Penyesuaian Kebijakan Maritim
Menteri Luar Negeri Iran Abbas Araghchi mengonfirmasi adanya perubahan strategi ini setelah melakukan diskusi dengan pemerintah Jepang. Ia menegaskan bahwa selat tersebut tidak ditutup sepenuhnya dan keamanan Iran siap memfasilitasi perjalanan kapal dari negara-negara yang tidak terlibat dalam serangan terhadap wilayahnya.
“Kami tidak menutup selat tersebut sepenuhnya. Dalam pandangan kami, jalur itu tetap terbuka. Selat itu hanya diblokir untuk kapal milik musuh kami, negara-negara yang menyerang kami. Untuk negara lain, kapal dapat melewati selat tersebut,” kata Araghchi dalam wawancara dengan Kyodo News, dilansir AlJazeera, Sabtu (21/3/2026).
Kebijakan ini menjadi peluang besar bagi Tokyo, yang sangat bergantung pada pasokan energi dari kawasan Timur Tengah.

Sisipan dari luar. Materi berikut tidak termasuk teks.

-- ==== Sys2Proof/Tests/Slice0.lean ====
section
/-! SUPPORT. The model's own tests. A test shows what one command does in a small state, with values from the manual's examples or
worked by hand from its rules; a witness shows a state and operands that meet the hypotheses of a statement together. -/

namespace Sys2Proof.Tests

set_option Elab.async false

open Sys2Proof.Machine

/-! ### Small states -/

/-- A D8 in RUN, with context 1 ACTIVE. -/
def base : Main := { (Main.reset.set F.MODE_CUR_MODE 4).set (F.CTXTAB_STATE_RUN 1) 1 with sys := { Main.reset.sys with pow := 0 } }

/-- A state around the main domains. -/
def st (m : Main) : State := { State.reset with main := m }

/-- The word of an operation with plain MODE, TAGOP and FLAGS: DEST0 port 0 of IA 0x00040, no DEST1. -/
def wordOf (o : Op) : Word :=
  IWord.toWord { opc := BitVec.ofNat 10 o.row.opc, mode := if o = .const then 1 else 0, tagop := 0, flags := 0, dest0 := 0x100, dest1 := noDest }

/-- A firing of context 1 in tuft 0 of die 1, of a word with its operands. -/
def fireW (w : Word) (l r t : Opnd) : Firing :=
  { die := 1, tuft := 0, ctx := 1, frame := 0, ia := 0x00010, side := false, prio := 8, word := w, lit := none, conts := [], left := l, right := r,
    third := t, pres := 3, wsel := 0, pass := false, way := false, replay := none, epoch := none }

/-- A firing of an operation. -/
def fire (o : Op) (l r t : Opnd) : Firing := fireW (wordOf o) l r t

/-- Operands: INT64, BOOL, FP64, CONTROL. -/
def i (x : Nat) : Opnd := ⟨w64 x, tyInt⟩
def b (x : Nat) : Opnd := ⟨w64 x, tyBool⟩
def d (x : Nat) : Opnd := ⟨w64 x, tyFp64⟩
def ctl (x : Nat) : Opnd := ⟨w64 x, tyControl⟩

/-- The main domains after a command. -/
def after (c : Instr) (m : Main) : Option Main :=
  match exec c (st m) with
  | .next t => some t.main
  | _ => none

/-- VALUE and TYPE of the tokens in flight after a command. -/
def outs (c : Instr) (m : Main) : Option (List (Nat × Nat)) :=
  (after c m).map (fun k => k.tok.inflight.map (fun t => (t.value.toNat, t.typ.toNat)))

/-- A field after a command. -/
def field (c : Instr) (m : Main) (f : Fld) : Option Nat := (after c m).map (fun k => k.get f)

/-! ### Steps, reset and the register file -/

/-- R58: the set index of the manual's example. -/
theorem test_set_index : setIndex 9 0x000A12 0x041C0 = 0xB46 := by decide

/-- A step takes the front command, and leaves the queue's rest. -/
theorem test_step_takes_front : (match step { st base with pending := [.contextResetDone, .selfCheckFailure] } with
    | .next t => some t.pending
    | _ => none) = some [.selfCheckFailure] := by decide +kernel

Jepang mengimpor lebih dari 90% minyak mentahnya dari wilayah tersebut, sehingga penutupan Selat Hormuz selama tiga pekan terakhir menyebabkan gangguan signifikan terhadap kestabilan energi nasional.
Koordinasi dengan Negara-Negara Lain
Araghchi menambahkan bahwa pihaknya bersedia membuka rute aman bagi kapal-kapal dari negara-negara lain yang menghubungi otoritas Iran. “Yang perlu mereka lakukan hanyalah menghubungi kami untuk membahas bagaimana rute ini nantinya,” ujarnya.
Penerapan blokade selektif ini mengindikasikan perubahan sikap Korps Garda Revolusi Islam Iran (IRGC), yang sebelumnya mengancam akan membakar seluruh kapal yang mencoba melintas. Kini, IRGC sedang mengembangkan sistem pemeriksaan dan registrasi yang lebih terkoordinasi untuk kapal komersial.
Berdasarkan laporan dari layanan informasi maritim Lloyd’s List, setidaknya sepuluh kapal telah berhasil melintasi selat dengan berlayar mendekati garis pantai Iran, yang kini menjadi koridor aman. Dengan kebijakan terbaru ini, Jepang akan bergabung dengan sejumlah kecil negara seperti China, India, dan Pakistan yang telah lebih dulu mendapatkan izin untuk menggunakan jalur tersebut.